------ The data

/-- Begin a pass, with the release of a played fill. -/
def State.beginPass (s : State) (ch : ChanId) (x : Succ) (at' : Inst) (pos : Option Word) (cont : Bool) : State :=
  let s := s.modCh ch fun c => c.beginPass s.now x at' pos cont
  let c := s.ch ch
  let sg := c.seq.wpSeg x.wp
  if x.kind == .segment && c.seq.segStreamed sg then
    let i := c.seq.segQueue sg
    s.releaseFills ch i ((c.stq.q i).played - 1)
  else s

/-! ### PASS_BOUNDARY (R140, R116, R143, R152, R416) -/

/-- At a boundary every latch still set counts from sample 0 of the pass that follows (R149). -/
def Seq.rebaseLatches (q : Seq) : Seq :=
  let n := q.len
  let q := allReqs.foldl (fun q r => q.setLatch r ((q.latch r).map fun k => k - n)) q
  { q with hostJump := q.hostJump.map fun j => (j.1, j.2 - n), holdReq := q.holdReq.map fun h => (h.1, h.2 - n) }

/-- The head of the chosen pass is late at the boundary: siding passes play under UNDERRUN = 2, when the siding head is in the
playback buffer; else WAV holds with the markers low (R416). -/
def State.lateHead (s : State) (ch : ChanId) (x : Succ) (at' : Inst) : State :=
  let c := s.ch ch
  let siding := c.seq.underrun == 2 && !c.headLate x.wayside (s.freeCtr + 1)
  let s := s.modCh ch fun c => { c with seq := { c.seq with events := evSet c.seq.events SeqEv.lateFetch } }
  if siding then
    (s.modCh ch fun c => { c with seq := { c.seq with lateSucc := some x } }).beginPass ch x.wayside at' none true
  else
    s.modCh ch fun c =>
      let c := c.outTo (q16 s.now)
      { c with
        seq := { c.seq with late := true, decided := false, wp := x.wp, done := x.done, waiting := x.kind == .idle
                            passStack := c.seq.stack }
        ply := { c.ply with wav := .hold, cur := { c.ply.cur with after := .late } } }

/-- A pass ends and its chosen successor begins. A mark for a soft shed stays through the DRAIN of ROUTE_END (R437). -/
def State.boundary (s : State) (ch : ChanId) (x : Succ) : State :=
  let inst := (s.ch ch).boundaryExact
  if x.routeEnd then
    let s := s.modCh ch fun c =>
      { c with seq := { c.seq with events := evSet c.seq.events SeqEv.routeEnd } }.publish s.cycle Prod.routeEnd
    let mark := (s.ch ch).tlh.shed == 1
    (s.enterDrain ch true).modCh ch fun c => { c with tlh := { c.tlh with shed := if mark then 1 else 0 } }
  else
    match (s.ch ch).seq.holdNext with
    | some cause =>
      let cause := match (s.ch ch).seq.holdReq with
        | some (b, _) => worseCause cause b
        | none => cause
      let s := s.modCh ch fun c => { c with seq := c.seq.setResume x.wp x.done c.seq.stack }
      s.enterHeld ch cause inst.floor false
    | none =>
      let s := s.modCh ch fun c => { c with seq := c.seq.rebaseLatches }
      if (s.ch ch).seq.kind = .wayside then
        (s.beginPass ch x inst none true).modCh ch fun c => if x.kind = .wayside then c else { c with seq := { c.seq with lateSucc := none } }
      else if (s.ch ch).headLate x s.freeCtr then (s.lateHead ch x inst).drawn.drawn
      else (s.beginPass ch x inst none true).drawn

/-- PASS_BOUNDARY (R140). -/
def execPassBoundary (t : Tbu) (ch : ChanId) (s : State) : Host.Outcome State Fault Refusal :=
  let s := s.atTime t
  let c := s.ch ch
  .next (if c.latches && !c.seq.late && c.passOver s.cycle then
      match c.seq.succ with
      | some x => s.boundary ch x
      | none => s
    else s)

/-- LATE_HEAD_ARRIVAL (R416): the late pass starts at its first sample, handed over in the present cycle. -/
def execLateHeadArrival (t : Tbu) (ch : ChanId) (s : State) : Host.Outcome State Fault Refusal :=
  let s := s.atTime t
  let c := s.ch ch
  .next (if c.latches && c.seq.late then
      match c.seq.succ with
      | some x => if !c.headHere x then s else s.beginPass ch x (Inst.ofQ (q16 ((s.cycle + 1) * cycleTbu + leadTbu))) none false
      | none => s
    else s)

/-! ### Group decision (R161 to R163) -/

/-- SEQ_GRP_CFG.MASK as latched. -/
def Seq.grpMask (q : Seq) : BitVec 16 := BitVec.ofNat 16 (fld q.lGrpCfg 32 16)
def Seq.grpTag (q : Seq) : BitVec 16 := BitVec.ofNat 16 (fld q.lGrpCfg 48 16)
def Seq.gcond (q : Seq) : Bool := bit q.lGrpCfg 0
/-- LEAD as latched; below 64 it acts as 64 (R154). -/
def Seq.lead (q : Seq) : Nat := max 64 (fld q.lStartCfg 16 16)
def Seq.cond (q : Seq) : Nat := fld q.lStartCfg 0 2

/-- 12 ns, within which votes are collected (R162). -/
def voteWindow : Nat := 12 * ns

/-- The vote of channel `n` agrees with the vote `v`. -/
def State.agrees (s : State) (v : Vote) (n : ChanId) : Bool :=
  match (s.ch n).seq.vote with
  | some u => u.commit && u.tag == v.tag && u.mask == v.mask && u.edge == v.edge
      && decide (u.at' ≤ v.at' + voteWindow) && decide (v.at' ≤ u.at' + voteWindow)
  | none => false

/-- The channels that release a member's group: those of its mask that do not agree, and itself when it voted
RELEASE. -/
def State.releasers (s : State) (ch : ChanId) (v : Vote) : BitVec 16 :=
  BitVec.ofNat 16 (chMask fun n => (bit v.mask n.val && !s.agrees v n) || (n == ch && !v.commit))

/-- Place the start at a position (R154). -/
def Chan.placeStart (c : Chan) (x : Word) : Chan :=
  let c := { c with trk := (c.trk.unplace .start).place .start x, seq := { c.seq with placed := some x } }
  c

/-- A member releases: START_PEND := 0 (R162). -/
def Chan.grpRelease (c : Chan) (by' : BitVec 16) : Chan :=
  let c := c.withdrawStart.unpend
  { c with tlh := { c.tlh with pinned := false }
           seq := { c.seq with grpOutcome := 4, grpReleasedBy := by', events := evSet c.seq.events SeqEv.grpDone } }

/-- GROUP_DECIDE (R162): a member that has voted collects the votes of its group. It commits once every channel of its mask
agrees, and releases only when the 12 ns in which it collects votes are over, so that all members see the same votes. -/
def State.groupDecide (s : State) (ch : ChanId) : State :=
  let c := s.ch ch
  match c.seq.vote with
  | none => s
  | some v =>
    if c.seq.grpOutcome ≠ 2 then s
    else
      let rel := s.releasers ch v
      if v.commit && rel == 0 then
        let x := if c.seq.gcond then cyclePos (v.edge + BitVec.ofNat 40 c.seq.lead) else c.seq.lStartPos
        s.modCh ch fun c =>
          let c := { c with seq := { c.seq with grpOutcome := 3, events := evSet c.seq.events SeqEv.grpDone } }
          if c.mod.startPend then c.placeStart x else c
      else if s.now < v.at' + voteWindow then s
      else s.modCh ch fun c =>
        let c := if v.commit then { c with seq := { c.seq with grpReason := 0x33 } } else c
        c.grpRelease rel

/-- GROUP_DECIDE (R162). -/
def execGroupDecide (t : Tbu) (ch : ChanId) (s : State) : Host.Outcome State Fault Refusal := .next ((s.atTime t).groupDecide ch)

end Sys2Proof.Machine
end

------------

## Requirement:
All lines above that contain the word "Refusal" are to be copied.

## Exercise response:
def execPassBoundary (t : Tbu) (ch : ChanId) (s : State) : Host.Outcome State Fault Refusal :=
def execLateHeadArrival (t : Tbu) (ch : ChanId) (s : State) : Host.Outcome State Fault Refusal :=
def execGroupDecide (t : Tbu) (ch : ChanId) (s : State) : Host.Outcome State Fault Refusal := .next ((s.atTime t).groupDecide ch)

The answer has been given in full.